Dechert’s private credit and asset-backed finance (ABF) team returned to Las Vegas from February 23–26 for SFVegas 2026, the structured finance industry’s annual cannot-miss event. Although what happens in Vegas is supposed to stay in Vegas, here are a few highlights fit for print:

Private Credit in the Public Eye (Again)

If there was any doubt, SFVegas 2026 confirmed that private credit is no longer “emerging” – it is firmly embedded in the market. What was once a hot topic has become a dominant theme across panels.

Panels on bespoke financing solutions were packed. A standout was “Collateralized Funding Obligations in Focus,” moderated by Dechert’s John Timperio. Just a few years ago, CFOs were niche; this year, they were front and center, reflecting how quickly the market has scaled.

Meanwhile, private credit investment in ABF remains a hot topic, with numerous asset managers looking to either enter the ABF space for the first time or increase their investment in ABF in terms of both volume and variety of asset classes.

Insurance capital continues to fuel this growth, with insurers increasingly leaning into structured products to generate yield and diversify portfolios. With that influx comes greater structural creativity – and, unsurprisingly, more complexity. Market participants appear comfortable with the tradeoff, as innovation continues to outpace standardization. The consensus view was clear: private credit’s role in structured finance is only getting bigger.

AI Mania (With Real Use Cases and Fewer Buzzwords)

Artificial intelligence was everywhere – this time with fewer buzzwords and more practical applications. Panels and hallway conversations focused on how participants are deploying AI, not just theorizing about it.
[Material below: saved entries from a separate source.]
-- ==== Sys2Proof/Machine/Ports.lean ====
section
/-! DEFINITION. What arrives from outside: fetching the next operation from the command port (20_memory.md R50), the block's
reset (70_reset_and_hazards.md R200), the other things on the bus (R207), and what the host can read (10_state.md R38). -/

namespace Sys2Proof.Machine

/-- Reset of the block (R200): every register at the value of R39, "no `TxWrite`", the controller untouched. -/
def State.blockReset (s : State) : State :=
  { State.resetWith s.cfg with inputs := s.inputs, answers := s.answers, tx := s.tx, panel := s.panel }

/-- A byte another agent sends the controller that is no instruction where it stands. -/
def State.strayByte (b : Byte) (s : State) : State := { s with panel := s.panel.otherByte (chipWidth s.chip) b }

/-- The end of another agent's burst: the next byte starts one (R93). -/
def State.busStop (s : State) : State := { s with panel := s.panel.atPhase .control }

/-- The controller is reset or loses power: the spec does not say what it then holds (R207, U17). -/
def State.controllerReset (s : State) : State := { s with panel := s.panel.lost }

/-- The controller after writes of an `INIT` of a chip, from its first on (R151): its probes, then the power-on bursts in the
table's order (R153), then bursts like any other. Only a probe carries no byte (R54, R81). -/
def Panel.afterInit (c : Config) (chip : Chip) (made : List TxWrite) (p : Panel) : Panel :=
  let probes := made.takeWhile fun e => e.bytes.isEmpty
  let bursts := made.dropWhile fun e => e.bytes.isEmpty
  let probed := probes.foldl (Panel.feed c (chipWidth chip)) p
  let poweredOn := ((powerOnBursts c chip).zip bursts).foldl (Panel.feedPowerOn c) probed
  (bursts.drop (powerOnBursts c chip).length).foldl (Panel.feed c (chipWidth chip)) poweredOn

/-- The controller after writes of one operation, from its first on: probes are "issued only by `INIT`" (R54), so writes with one
among them are an `INIT`'s. -/
def Panel.afterWrites (c : Config) (chip : Chip) (made : List TxWrite) (p : Panel) : Panel :=
  if made.any fun e => e.bytes.isEmpty then p.afterInit c chip made
  else made.foldl (Panel.feed c (chipWidth chip)) p

/-- "Reset ... ends any operation in progress" (R200): from `s` the operation would have ended in `u`; its first `writes`
transport writes have been made, or all if they are fewer, and the block is reset. The controller "keeps whatever state it has":
what the writes made have left. -/
def State.cutShort (s : State) (writes : Nat) (u : State) : State :=
  let made := (u.tx.drop s.tx.length).take writes
  { State.resetWith s.cfg with
    inputs := s.inputs
    answers := s.answers.drop made.length
    tx := s.tx ++ made
    panel := s.panel.afterWrites s.cfg u.chip made }

/-- What the next event of the outside world asks for. -/
inductive Fetched where
  /-- Nothing to execute: the state is the step's result. -/
  | done (s : State)
  /-- An instruction to execute in this state. -/
  | run (i : Instr) (s : State)
  /-- An instruction to execute in this state, ended by a reset after that many of its transport writes. -/
  | runUntilReset (i : Instr) (writes : Nat) (s : State)
deriving DecidableEq, Repr

/-- Taking the next event of the outside world (R50). An illegal word "completes with no effect at all" (R74). With nothing
presented nothing happens: "the block starts nothing on its own" (R50). -/
def fetch (s : State) : Fetched :=
  match s.inputs with
  | [] => .done s
  | .op w :: rest =>
    match decodeHost w with
    | .ok i => .run i { s with inputs := rest }
    | .error _ => .done { s with inputs := rest }
  | .reset :: rest => .done { s with inputs := rest }.blockReset
  | .opReset w writes :: rest =>
    match decodeHost w with
    | .ok i => .runUntilReset i writes { s with inputs := rest }
    | .error _ => .done { s with inputs := rest }.blockReset
  | .busByte b :: rest =>
    match decodeWire s.cfg s.panel.phase b with
    | .ok i => .run i { s with inputs := rest }
    | .error _ => .done ({ s with inputs := rest }.strayByte b)
  | .busStop :: rest => .done { s with inputs := rest }.busStop
  | .controllerReset :: rest => .done { s with inputs := rest }.controllerReset

/-- The step's outcome from that of the operation a reset ended. -/
def resetOutcome (s : State) (writes : Nat) : Host.Outcome State Fault Refusal → Host.Outcome State Fault Refusal
  | .next u => .next (s.cutShort writes u)
  | .fault r => .fault r
  | .refused r => .refused r

/-- What the host can read between operations (R38): the registers of R21 to R31 and the two constants of R32. -/
inductive HostReg where
  | chip
  | address
  | connected
  | line
  | column
  | lineOffset
  | columnOffset
  | printMode
  | inverseFont
  | status
  | txerr
  | maxTextLines
  | maxTextColumns
deriving DecidableEq, Repr

/-- The encoding of a print mode (R28). -/
def printModeCode : PrintMode → Byte
  | .overwriteSameLine => 0
  | .overwriteNextLine => 1
  | .scrollLine => 2

/-- The encoding of `status` (R30). -/
def statusCode : Status → Byte
  | .ok => 0
  | .invalidAddress => 1
  | .deviceNotFound => 2

/-- A one-bit register as a byte. -/
def bitCode (b : Bool) : Byte := if b then 1 else 0

/-- Reading a register, "with no side effect" (R38), in the encodings of R21, R28, R30. -/
def State.hostRead (s : State) : HostReg → Byte
  | .chip => encodeChip s.chip
  | .address => s.address
  | .connected => bitCode s.connected
  | .line => s.line.zeroExtend 8
  | .column => s.column.zeroExtend 8
  | .lineOffset => s.lineOffset.zeroExtend 8
  | .columnOffset => s.columnOffset.zeroExtend 8
  | .printMode => printModeCode s.printMode
  | .inverseFont => bitCode s.inverseFont
  | .status => statusCode s.status
  | .txerr => bitCode s.txerr
  | .maxTextLines => BitVec.ofNat 8 Machine.maxTextLines
  | .maxTextColumns => BitVec.ofNat 8 Machine.maxTextColumns

/-- The state in which the next step runs the instruction of a word (host contract): a host word is presented next, a wire byte
arrives next with the receiver at the position that takes it as an instruction. -/
def State.present (s : State) (nbits w : Nat) : State :=
  if nbits = 24 then { s with inputs := .op (BitVec.ofNat 24 w) :: s.inputs }
  else if nbits = 8 then
    { s with
      inputs := .busByte (BitVec.ofNat 8 w) :: s.inputs
      panel := s.panel.atPhase (lonePhase s.cfg (BitVec.ofNat 8 w)) }
  else s

end Sys2Proof.Machine
end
From analyzing loan tapes in seconds to accelerating document review and flagging risk patterns, firms are embedding AI into their workflows. The result: faster diligence, better structuring and more efficient management of increasingly complex transactions.

That said, legal and regulatory questions are still catching up. Issues around model governance, data integrity and liability remain in play, ensuring that while AI may streamline execution, it will not replace lawyers any time soon.

A Quick Reality Check

The conference glow was set against a more sober backdrop. In the weeks leading up to SFVegas, attention was on rising default risk, particularly among leveraged and rate-sensitive borrowers. In the software space, where private credit exposure is significant, concerns around disruptions have driven redemption pressure across private credit vehicles, while in the consumer finance space, consumer financial health was a topic of conversation given rising delinquency rates in certain asset classes where subprime borrowers are particularly sensitive to rising living costs. Against that backdrop, the constructive tone in Las Vegas was measured. Optimism remains, but with a sharper focus on credit quality, liquidity, downside protection, diversification and reserves.

Closing Thoughts

SFVegas 2026 delivered what it always does: a concentrated burst of dealmaking, trendspotting and industry convergence. The mood remained constructive, pipelines appeared active and attendees returned home with lighter wallets, heavier inboxes and a renewed sense that the structured finance machine is very much up and running.

Of course, the world has not stood still since participants left Las Vegas. The outbreak and escalation of the Iran conflict introduced a new layer of uncertainty. Rising oil prices, market volatility and geopolitical risk are already weighing on market sentiment, with investors reassessing near-term risk. Whether the momentum from SFVegas continues may depend less on what happened in Vegas – and more on what happens next in the world.